[GOAL OF THE EXERCISE]: I need the lines below from the one with "c.2.icMiss.all (fun m" down to the one with "def RegClass.code (c" reproduced exactly, both ends included, and nothing else.

(Stored data entries)
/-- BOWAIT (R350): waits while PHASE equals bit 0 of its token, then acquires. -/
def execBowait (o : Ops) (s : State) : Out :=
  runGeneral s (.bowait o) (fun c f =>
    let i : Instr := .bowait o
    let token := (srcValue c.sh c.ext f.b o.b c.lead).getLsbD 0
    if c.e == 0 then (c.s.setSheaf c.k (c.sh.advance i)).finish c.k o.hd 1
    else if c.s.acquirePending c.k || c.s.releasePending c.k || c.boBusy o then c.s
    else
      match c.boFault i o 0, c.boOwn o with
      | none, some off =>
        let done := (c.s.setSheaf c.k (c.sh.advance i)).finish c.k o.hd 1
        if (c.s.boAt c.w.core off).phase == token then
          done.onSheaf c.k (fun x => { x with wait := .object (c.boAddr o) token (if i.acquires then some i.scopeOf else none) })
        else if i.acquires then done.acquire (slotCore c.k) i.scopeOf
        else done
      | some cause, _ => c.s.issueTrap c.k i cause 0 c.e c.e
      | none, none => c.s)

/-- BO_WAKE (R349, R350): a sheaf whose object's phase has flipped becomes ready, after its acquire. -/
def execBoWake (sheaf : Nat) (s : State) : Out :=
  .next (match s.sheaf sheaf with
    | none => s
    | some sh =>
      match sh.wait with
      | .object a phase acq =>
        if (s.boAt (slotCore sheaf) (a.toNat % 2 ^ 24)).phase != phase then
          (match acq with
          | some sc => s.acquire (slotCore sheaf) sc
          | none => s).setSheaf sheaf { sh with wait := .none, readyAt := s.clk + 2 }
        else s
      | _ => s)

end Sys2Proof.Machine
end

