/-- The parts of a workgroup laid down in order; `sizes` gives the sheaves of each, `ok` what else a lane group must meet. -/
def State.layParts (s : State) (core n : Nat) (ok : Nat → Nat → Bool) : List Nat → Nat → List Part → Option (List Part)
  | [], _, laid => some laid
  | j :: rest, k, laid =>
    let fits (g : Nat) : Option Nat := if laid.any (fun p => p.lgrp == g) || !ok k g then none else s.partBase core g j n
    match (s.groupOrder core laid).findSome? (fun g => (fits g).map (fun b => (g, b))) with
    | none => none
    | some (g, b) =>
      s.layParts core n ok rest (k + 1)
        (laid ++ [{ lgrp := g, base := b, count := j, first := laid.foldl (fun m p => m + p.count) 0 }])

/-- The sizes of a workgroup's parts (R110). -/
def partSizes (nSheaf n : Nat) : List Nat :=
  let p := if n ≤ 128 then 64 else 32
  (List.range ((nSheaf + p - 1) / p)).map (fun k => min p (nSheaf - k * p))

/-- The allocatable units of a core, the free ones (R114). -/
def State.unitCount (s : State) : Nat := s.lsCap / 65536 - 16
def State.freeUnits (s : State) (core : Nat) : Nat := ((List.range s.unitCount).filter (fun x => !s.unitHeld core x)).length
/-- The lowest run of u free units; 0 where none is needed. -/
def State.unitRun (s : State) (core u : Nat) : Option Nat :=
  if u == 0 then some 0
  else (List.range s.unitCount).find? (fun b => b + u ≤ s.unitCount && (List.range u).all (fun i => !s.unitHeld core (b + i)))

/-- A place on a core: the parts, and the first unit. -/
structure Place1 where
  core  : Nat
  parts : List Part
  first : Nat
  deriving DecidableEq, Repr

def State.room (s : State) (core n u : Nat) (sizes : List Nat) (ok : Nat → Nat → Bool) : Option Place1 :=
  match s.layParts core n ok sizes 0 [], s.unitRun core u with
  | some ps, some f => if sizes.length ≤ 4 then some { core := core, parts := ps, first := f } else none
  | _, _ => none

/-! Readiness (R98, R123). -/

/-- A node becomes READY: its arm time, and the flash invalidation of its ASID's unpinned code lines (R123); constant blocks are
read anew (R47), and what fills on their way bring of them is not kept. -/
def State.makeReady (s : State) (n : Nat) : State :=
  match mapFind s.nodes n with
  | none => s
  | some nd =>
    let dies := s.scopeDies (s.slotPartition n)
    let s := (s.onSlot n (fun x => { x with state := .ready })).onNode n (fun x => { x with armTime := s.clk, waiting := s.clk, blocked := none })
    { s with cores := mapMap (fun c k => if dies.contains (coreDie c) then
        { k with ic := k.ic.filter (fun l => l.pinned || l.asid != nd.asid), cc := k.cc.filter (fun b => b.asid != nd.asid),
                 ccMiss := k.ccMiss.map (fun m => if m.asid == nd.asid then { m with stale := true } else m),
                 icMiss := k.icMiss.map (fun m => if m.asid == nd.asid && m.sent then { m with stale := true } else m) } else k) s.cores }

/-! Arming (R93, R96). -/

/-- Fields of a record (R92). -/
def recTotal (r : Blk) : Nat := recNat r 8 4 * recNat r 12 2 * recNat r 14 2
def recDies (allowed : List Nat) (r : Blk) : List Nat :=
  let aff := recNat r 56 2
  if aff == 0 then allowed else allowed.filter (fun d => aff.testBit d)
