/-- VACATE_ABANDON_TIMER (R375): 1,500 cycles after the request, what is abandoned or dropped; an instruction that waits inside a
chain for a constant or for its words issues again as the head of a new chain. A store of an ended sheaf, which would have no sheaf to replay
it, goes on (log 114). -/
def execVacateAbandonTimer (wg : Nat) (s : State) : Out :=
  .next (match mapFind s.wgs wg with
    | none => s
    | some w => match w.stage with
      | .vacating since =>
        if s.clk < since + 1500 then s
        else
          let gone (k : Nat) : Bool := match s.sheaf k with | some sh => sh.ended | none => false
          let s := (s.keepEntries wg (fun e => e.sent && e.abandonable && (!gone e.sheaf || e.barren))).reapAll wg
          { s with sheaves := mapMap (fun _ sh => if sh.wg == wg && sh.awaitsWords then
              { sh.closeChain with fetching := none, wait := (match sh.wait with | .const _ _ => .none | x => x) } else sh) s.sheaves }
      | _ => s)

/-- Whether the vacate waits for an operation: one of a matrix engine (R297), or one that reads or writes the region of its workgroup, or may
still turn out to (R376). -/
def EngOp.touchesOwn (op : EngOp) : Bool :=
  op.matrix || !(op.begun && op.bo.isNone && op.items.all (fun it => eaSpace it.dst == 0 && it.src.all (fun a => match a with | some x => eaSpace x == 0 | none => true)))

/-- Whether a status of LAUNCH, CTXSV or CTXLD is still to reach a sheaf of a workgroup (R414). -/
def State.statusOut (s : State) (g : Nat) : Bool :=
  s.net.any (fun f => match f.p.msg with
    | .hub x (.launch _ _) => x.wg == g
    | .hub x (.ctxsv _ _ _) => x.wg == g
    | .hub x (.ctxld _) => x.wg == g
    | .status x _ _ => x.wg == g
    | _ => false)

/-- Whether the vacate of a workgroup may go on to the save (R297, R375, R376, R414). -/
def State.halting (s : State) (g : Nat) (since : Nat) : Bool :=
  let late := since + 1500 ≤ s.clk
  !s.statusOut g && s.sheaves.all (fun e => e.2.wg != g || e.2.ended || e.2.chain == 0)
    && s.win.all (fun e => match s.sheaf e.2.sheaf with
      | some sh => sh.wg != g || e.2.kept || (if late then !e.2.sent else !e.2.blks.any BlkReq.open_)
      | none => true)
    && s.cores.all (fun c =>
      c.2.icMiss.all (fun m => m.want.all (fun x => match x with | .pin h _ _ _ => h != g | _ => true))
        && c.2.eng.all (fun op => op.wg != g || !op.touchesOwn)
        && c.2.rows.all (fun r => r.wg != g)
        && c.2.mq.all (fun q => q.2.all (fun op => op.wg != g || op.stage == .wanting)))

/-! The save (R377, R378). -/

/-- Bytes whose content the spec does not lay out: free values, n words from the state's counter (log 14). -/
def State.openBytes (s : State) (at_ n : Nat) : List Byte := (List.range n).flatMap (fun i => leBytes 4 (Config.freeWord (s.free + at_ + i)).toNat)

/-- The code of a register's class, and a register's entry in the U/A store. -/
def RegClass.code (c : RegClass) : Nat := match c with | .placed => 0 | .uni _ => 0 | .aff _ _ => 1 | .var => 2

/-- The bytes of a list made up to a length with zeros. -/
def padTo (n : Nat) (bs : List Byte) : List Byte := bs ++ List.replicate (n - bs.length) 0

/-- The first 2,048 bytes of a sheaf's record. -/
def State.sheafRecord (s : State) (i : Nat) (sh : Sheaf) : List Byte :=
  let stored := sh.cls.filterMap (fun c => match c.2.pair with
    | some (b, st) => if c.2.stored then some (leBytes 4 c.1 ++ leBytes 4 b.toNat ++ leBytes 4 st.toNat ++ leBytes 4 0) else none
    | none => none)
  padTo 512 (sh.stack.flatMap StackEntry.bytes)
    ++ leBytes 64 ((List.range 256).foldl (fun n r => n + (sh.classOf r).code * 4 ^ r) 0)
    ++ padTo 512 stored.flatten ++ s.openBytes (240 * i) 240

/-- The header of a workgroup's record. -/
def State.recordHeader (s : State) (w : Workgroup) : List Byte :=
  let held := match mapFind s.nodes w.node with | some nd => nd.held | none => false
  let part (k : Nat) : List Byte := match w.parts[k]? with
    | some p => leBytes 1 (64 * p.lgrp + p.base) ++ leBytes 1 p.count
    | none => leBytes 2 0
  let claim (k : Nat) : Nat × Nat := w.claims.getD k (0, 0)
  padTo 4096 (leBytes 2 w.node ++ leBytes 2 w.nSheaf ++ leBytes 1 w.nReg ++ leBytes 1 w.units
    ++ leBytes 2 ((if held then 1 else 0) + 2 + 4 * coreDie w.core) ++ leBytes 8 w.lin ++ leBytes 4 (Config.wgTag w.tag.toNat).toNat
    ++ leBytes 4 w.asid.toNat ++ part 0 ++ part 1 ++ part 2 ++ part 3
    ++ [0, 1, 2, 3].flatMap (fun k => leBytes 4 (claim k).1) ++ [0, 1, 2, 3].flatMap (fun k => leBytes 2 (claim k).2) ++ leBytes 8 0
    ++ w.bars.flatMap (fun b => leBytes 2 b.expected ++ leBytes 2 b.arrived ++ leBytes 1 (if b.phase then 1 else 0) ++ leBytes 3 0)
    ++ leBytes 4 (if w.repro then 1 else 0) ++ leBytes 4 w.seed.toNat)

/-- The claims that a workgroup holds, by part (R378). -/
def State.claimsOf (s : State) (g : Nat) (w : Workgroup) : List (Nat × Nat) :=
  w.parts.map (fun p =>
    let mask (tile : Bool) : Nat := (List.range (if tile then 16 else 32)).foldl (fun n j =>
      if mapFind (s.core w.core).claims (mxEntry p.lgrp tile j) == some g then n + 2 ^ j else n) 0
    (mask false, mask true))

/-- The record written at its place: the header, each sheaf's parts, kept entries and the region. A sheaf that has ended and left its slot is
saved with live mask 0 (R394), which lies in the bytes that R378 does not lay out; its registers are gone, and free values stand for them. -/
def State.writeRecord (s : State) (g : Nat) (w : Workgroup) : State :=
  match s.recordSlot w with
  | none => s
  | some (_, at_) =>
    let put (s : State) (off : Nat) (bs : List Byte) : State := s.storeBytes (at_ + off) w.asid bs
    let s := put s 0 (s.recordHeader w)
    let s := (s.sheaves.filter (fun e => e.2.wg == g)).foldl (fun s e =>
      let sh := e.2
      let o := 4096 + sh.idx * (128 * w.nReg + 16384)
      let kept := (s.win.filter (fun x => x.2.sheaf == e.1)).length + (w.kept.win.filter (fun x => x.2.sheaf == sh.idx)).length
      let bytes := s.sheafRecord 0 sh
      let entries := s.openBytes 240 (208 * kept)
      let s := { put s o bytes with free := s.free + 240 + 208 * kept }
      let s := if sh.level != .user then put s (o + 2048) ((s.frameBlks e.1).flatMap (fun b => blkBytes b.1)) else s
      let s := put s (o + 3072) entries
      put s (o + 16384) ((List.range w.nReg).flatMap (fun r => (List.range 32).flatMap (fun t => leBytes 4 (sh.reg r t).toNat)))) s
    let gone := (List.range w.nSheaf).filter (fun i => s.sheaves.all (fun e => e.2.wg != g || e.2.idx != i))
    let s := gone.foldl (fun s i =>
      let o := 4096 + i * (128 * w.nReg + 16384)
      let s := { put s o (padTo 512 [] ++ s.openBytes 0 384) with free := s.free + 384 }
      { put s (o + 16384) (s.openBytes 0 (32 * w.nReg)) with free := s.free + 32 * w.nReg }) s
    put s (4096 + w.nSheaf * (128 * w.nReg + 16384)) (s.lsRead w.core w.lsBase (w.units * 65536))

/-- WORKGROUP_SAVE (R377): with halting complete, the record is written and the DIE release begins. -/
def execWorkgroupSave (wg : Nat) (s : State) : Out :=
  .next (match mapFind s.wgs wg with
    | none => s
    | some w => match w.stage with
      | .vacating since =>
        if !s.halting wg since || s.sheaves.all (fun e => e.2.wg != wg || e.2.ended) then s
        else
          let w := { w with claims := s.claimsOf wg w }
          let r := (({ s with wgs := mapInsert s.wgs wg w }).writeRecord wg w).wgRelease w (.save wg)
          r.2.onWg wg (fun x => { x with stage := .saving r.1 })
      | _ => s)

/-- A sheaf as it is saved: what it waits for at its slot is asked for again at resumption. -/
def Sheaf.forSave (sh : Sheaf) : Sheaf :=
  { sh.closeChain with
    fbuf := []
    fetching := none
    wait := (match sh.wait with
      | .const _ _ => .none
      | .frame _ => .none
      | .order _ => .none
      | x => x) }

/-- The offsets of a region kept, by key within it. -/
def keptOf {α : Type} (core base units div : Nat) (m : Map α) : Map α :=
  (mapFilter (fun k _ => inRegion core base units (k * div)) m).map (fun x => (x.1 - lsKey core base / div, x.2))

[OUTPUT FOR THIS EXERCISE]:
      c.2.icMiss.all (fun m => m.want.all (fun x => match x with | .pin h _ _ _ => h != g | _ => true))
        && c.2.eng.all (fun op => op.wg != g || !op.touchesOwn)
        && c.2.rows.all (fun r => r.wg != g)
        && c.2.mq.all (fun q => q.2.all (fun op => op.wg != g || op.stage == .wanting)))

/-! The save (R377, R378). -/

/-- Bytes whose content the spec does not lay out: free values, n words from the state's counter (log 14). -/
def State.openBytes (s : State) (at_ n : Nat) : List Byte := (List.range n).flatMap (fun i => leBytes 4 (Config.freeWord (s.free + at_ + i)).toNat)

/-- The code of a register's class, and a register's entry in the U/A store. -/
def RegClass.code (c : RegClass) : Nat := match c with | .placed => 0 | .uni _ => 0 | .aff _ _ => 1 | .var => 2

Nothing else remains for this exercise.